--- Data section ---

/-- IMAGE_LOAD_END (R168, R170, R171): NO_IMAGE, IMAGE_BAD, LOADED or START_FAILED with the defaults or the image's
configuration, and RUNNING where an autostart passes. The check is that of R155 over every byte after the signature.
The image's configuration is its settings, clamped, and then each definition in order; it is refused with a band table
or a definition that Set Bands, Define Object or Define Output would refuse (R12, R17, R18, R62, R110, R111, R131). The
bytes inside a part are the model's (log 7), bytes that make no image are found IMAGE_BAD (log 35), a readback already
on at an autostart begins a mismatch (log 31), and the lamp's first half period is free (log 12). -/
def Obligations.ImageLoadEnds : Prop :=
  (∀ (s : State) (responds : Bool), s.inReset = false → s.partState = .loading →
    let readable : Prop := responds = true ∧ s.memory.signature = 0x4757#16
    let good : Prop := s.memory.check = crc s.memory.content
    let configuring : ImageStatus → State → State := fun status u =>
      { u with partState := .configuring, imageStatus := status, flashStart := u.clock,
               flashLit := Config.freeLamp u.free, free := u.free + 1 }
    (¬ readable → LeadsTo (.imageLoadEnd responds) s (configuring .noImage s))
    ∧ (readable → ¬ good → LeadsTo (.imageLoadEnd responds) s (configuring .imageBad s))
    ∧ (readable → good → parseImage s.memory.content = none →
        LeadsTo (.imageLoadEnd responds) s (configuring .imageBad s))
    ∧ ∀ img, readable → good → parseImage s.memory.content = some img →
      (applyImage img s = none → LeadsTo (.imageLoadEnd responds) s (configuring .imageBad s))
      ∧ ∀ u, applyImage img s = some u →
        (img.autostart = false → LeadsTo (.imageLoadEnd responds) s (configuring .loaded u))
        ∧ (img.autostart = true → (∃ i, ¬ PassesStart u i) →
            LeadsTo (.imageLoadEnd responds) s (configuring .startFailed u))
        ∧ (img.autostart = true → (∀ i, PassesStart u i) →
            ∃ t, StartEffect { u with imageStatus := .loaded } t ∧ LeadsTo (.imageLoadEnd responds) s t))
  ∧ (∀ (img : Image) (s : State),
      (BandsRefused img.bands → applyImage img s = none)
      ∧ (¬ BandsRefused img.bands → ∃ t, SettingsOf img s t
          ∧ applyImage img s = (defineObjects img.objects t).bind (defineOutputs img.outputs)))
  ∧ (∀ s : State, defineObjects [] s = some s ∧ defineOutputs [] s = some s)
  ∧ (∀ (f : ObjectForm) (fs : List ObjectForm) (s : State),
      (ObjectRefused s f → defineObjects (f :: fs) s = none)
      ∧ ∀ n : ObjId, ¬ ObjectRefused s f → n.val = f.number.toNat →
        ∃ t, DefinesObject f n s t ∧ defineObjects (f :: fs) s = defineObjects fs t)
  ∧ ∀ (f : OutputForm) (fs : List OutputForm) (s : State),
      (OutputRefused s f → defineOutputs (f :: fs) s = none)
      ∧ ∀ i : OutId, ¬ OutputRefused s f → i.val = f.number.toNat →
        ∃ t, DefinesOutput f i s t ∧ defineOutputs (f :: fs) s = defineOutputs fs t

/-- Store Image and its end (R98, R172, R173): BUSY while a store is in progress, BAD_FORM for another option, the copy
or the erasure begun; what the copy holds; IMAGE_STORED with the new image and its check or a signature other than GW,
IMAGE_FAILED with a partial image whose check fails and whose signature is free (log 8). The definitions stand in
ascending number, and the form of a definition is that of the message that gives it (log 7). -/
def Obligations.StoreImage : Prop :=
  (∀ (s : State) (body : List Byte), ReadyLoaded s → s.store ≠ none → Refuses (.storeImage body) 0x30 .busy s)
  ∧ (∀ (s : State) (b : Byte), ReadyLoaded s → s.store = none →
      (2 < b.toNat → Refuses (.storeImage [b]) 0x30 .badForm s)
      ∧ (b = 2 → AnswersWith (.storeImage [b]) 0x30 .accepted []
          { received s with store := some { start := s.clock, copy := none } } s)
      ∧ (b.toNat ≤ 1 → AnswersWith (.storeImage [b]) 0x30 .accepted []
          { received s with store := some { start := s.clock, copy := some (imageOf (decide (b = 1)) s) } } s))
  ∧ (∀ (s : State) (autostart : Bool),
      let img := imageOf autostart s
      img.autostart = autostart
      ∧ (∀ g, img.groups.get g = { filterMs := BitVec.ofNat 8 (s.group g).filterMs, survey := (s.group g).survey
                                   refRes := BitVec.ofNat 16 (s.group g).refRes })
      ∧ (∀ i, img.bands.get i = (s.bands.get i).map fun b => (BitVec.ofNat 16 b.min, BitVec.ofNat 16 b.max))
      ∧ img.timing = { settleInMs := BitVec.ofNat 16 s.timing.settleInMs
                       conflictMs := BitVec.ofNat 16 s.timing.conflictMs
                       windowS := BitVec.ofNat 8 s.timing.windowS
                       silenceMs := BitVec.ofNat 16 s.timing.silenceMs }
      ∧ img.reporting = s.reporting
      ∧ img.survey = { intervalMs := BitVec.ofNat 16 s.surveySet.intervalMs
                       degrade := BitVec.ofNat 16 s.surveySet.degrade
                       clear := BitVec.ofNat 16 s.surveySet.clear }
      ∧ (∀ f, f ∈ img.objects ↔ ∃ n o, s.object n = some o ∧ f = o.cfg.form n)
      ∧ img.objects.Pairwise (fun f g => f.number.toNat < g.number.toNat)
      ∧ (∀ f, f ∈ img.outputs ↔ ∃ i x, s.output i = some x ∧ f = x.cfg.form i)
      ∧ img.outputs.Pairwise (fun f g => f.number.toNat < g.number.toNat))
  ∧ ∀ (s : State) (job : StoreJob), s.inReset = false → s.store = some job →
      let stored : ConfigMemory → State := fun m => request .part .routine { s with
        store := none
        part := { s.part with imageStored := true }
        memory := m }
      (∀ img, job.copy = some img → LeadsTo (.storeEnd true) s
        (stored { signature := 0x4757#16, content := img.bytes, check := crc img.bytes }))
      ∧ (job.copy = none → ∃ sig, sig ≠ 0x4757#16 ∧ LeadsTo (.storeEnd true) s
        (stored { s.memory with signature := sig }))
      ∧ ∃ m : ConfigMemory, m.check ≠ crc m.content
        ∧ LeadsTo (.storeEnd false) s (request .part .urgent { s with
            store := none
            free := s.free + 1
            part := { s.part with imageFailed := true }
            memory := m })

---

## Work task
Could you return exactly the lines above from the line with "The image's configuration" to the line with "s.memory.content = none →", both included, and nothing else?

## Answer section
The image's configuration is its settings, clamped, and then each definition in order; it is refused with a band table
or a definition that Set Bands, Define Object or Define Output would refuse (R12, R17, R18, R62, R110, R111, R131). The
bytes inside a part are the model's (log 7), bytes that make no image are found IMAGE_BAD (log 35), a readback already
on at an autostart begins a mismatch (log 31), and the lamp's first half period is free (log 12). -/
def Obligations.ImageLoadEnds : Prop :=
  (∀ (s : State) (responds : Bool), s.inReset = false → s.partState = .loading →
    let readable : Prop := responds = true ∧ s.memory.signature = 0x4757#16
    let good : Prop := s.memory.check = crc s.memory.content
    let configuring : ImageStatus → State → State := fun status u =>
      { u with partState := .configuring, imageStatus := status, flashStart := u.clock,
               flashLit := Config.freeLamp u.free, free := u.free + 1 }
    (¬ readable → LeadsTo (.imageLoadEnd responds) s (configuring .noImage s))
    ∧ (readable → ¬ good → LeadsTo (.imageLoadEnd responds) s (configuring .imageBad s))
    ∧ (readable → good → parseImage s.memory.content = none →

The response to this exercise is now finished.